Re: [PATCH] lib/cpumask: Boot option to disable tasks distribution within cpumask

From: Phil Auld
Date: Thu May 02 2024 - 07:45:53 EST


Hi Peter,

On Thu, May 02, 2024 at 10:43:49AM +0200 Peter Zijlstra wrote:
> On Tue, Apr 30, 2024 at 11:23:07AM -0700, Yury Norov wrote:
> > On Tue, Apr 30, 2024 at 02:34:31PM +0530, Ankit Jain wrote:
> > > commit 46a87b3851f0 ("sched/core: Distribute tasks within affinity masks")
> > > and commit 14e292f8d453 ("sched,rt: Use cpumask_any*_distribute()")
> > > introduced the logic to distribute the tasks within cpumask upon initial
> > > wakeup.
> >
> > So let's add the authors in CC list?
> >
> > > For Telco RAN deployments, isolcpus are a necessity to cater to
> > > the requirement of low latency applications. These isolcpus are generally
> > > tickless so that high priority SCHED_FIFO tasks can execute without any
> > > OS jitter. Since load balancing is disabled on isocpus, any task
> > > which gets placed on these CPUs can not be migrated on its own.
> > > For RT applications to execute on isolcpus, a guaranteed kubernetes pod
> > > with all isolcpus becomes the requirement and these RT applications are
> > > affine to execute on a specific isolcpu within the kubernetes pod.
> > > However, there may be some non-RT tasks which could also schedule in the
> > > same kubernetes pod without being affine to any specific CPU(inherits the
> > > pod cpuset affinity).
> >
> > OK... It looks like adding scheduler maintainers is also a necessity to
> > cater here...
>
> So 14e292f8d453 is very specifically only using sched_domain_span(), and
> if you're using partitioned CPUs they should not show up there.
>
> As to 46a87b3851f0, if you're explicitly creating tasks with an affinity
> masks that spans your partition then you're getting what you ask for.

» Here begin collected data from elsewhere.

-- ==== Sys2Proof/Tests/Witnesses.lean ====
section
/-! SUPPORT. For every statement that has hypotheses, a concrete state and operands that meet them all together, the
clauses of a statement at boundary values of their ranges. -/

namespace Sys2Proof.Tests

open Sys2Proof.Machine

theorem view_some {α : Type} {o : Host.Outcome State Fault Refusal} {f : State → α} {x : α} (h : view o f = some x) :
    ∃ t, o = .next t ∧ f t = x := by
  cases o with
  | next s => exact ⟨s, rfl, by simpa [view] using h⟩
  | fault _ => cases h
  | refused _ => cases h

/-! States. -/

/-- The parser registers with `n` bytes of a frame in `SB` and its fields captured. -/
def parserAt (n : Nat) (f : List Byte) : ParserRegs :=
  { idx := n, sb := Memory.ofBytes 0 (f.take n), capHck := rd16 f 2, capPck := rd16 f 4, capProps := rd16 f 6
    capCmd := rd16 f 8, capLen := rd16 f 10 }

/-- The reset state in the middle of a frame. -/
def midFrame (n : Nat) (f : List Byte) : State :=
  { State.reset with parser := parserAt n f }

/-- V-EX-4: a zero-length JSON frame. -/
def ex4 : List Byte := [0x54, 0x54, 0x02, 0x01, 0, 0, 0, 0, 0x03, 0xFF, 0, 0]

/-- A JSON frame whose payload is the two bytes of an empty array. -/
def exSar : List Byte := frame 0 cmdSar [0x5B, 0x5D]

theorem idle_inv {p : ParserRegs} {m : MsgRegs} (hp : p.idx = 0) (hs : p.sb = []) (hm : MsgInv Config.hardware m) :
    BlockInv { State.reset with parser := p, msg := m } := by
  refine ⟨rfl, rfl, ?_, hm, ?_, by simp [State.reset, latchedStatuses], by simp [State.reset, faultCodes]⟩
  · constructor <;> simp only [State.reset, hp, hs] <;> first | decide | simp
  · constructor
    all_goals simp [State.reset]
    decide

theorem inv_built1 : BlockInv built1 :=
  idle_inv rfl rfl (by constructor <;> decide)

theorem inv_built2 : BlockInv built2 :=
  idle_inv rfl rfl (by constructor <;> decide)

/-- The message of V-EX-1 after it was parsed. -/
def parsed1 : State :=
  { built1 with msg := { built1.msg with state := .valid } }

theorem inv_parsed1 : BlockInv parsed1 :=
  idle_inv rfl rfl (by constructor <;> decide)

/-- A state with an empty message whose registers are those of `built1`. -/
def emptied1 : State :=
  { built1 with msg := { built1.msg with state := .empty, propsW := false, cmdW := false, tag := .none } }

theorem inv_emptied1 : BlockInv emptied1 :=
  idle_inv rfl rfl (by constructor <;> decide)

/-- A content error's message (V-EX-4's outcome). -/
def contentInvalid1 : State :=
  { emptied1 with msg := { emptied1.msg with state := .contentInvalid } }

theorem inv_contentInvalid1 : BlockInv contentInvalid1 :=
  idle_inv rfl rfl (by constructor <;> decide)

/-- The message of V-EX-2 after it was parsed. -/
def parsed2 : State :=
  { built2 with msg := { built2.msg with state := .valid } }

theorem inv_parsed2 : BlockInv parsed2 :=
  idle_inv rfl rfl (by constructor <;> decide)

/-- A parsed JSON message of the longest payload the parser accepts. -/
def parsedSar : State :=
  { parsed1 with msg := { parsed1.msg with cmd := cmdSar, tag := .sar, plen := 1012 } }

I think you are skipping some details. We've also asked for no load
balancing and this spreading is a form of load balancing. So that's
not getting what was asked for.

And the tasks being created with this affinity are not being explicitly
created thusly. It's implicit. Anything exec'd into the container
(==cgroup with cpuset set) gets the cpu affinity spanning the cpus in
the container. There are layers. It's not someone using "taskset bash"
at a command prompt.

>
> In fact, I already explained this to you earlier, so why are you
> suggesting horrible hacks again? This behaviour toggle you suggest is
> absolutely unacceptable.
>
> I even explained what the problem was and where to look for solutions.
>
> https://lkml.kernel.org/r/20231011135238.GG6337@xxxxxxxxxxxxxxxxxxxxxxxxxxxxxxx
>

I was not aware of the history here. Thanks. I'll look into that. At
first blush it's not obvious how that helps but I've been wrong before...


Cheers,
Phil

--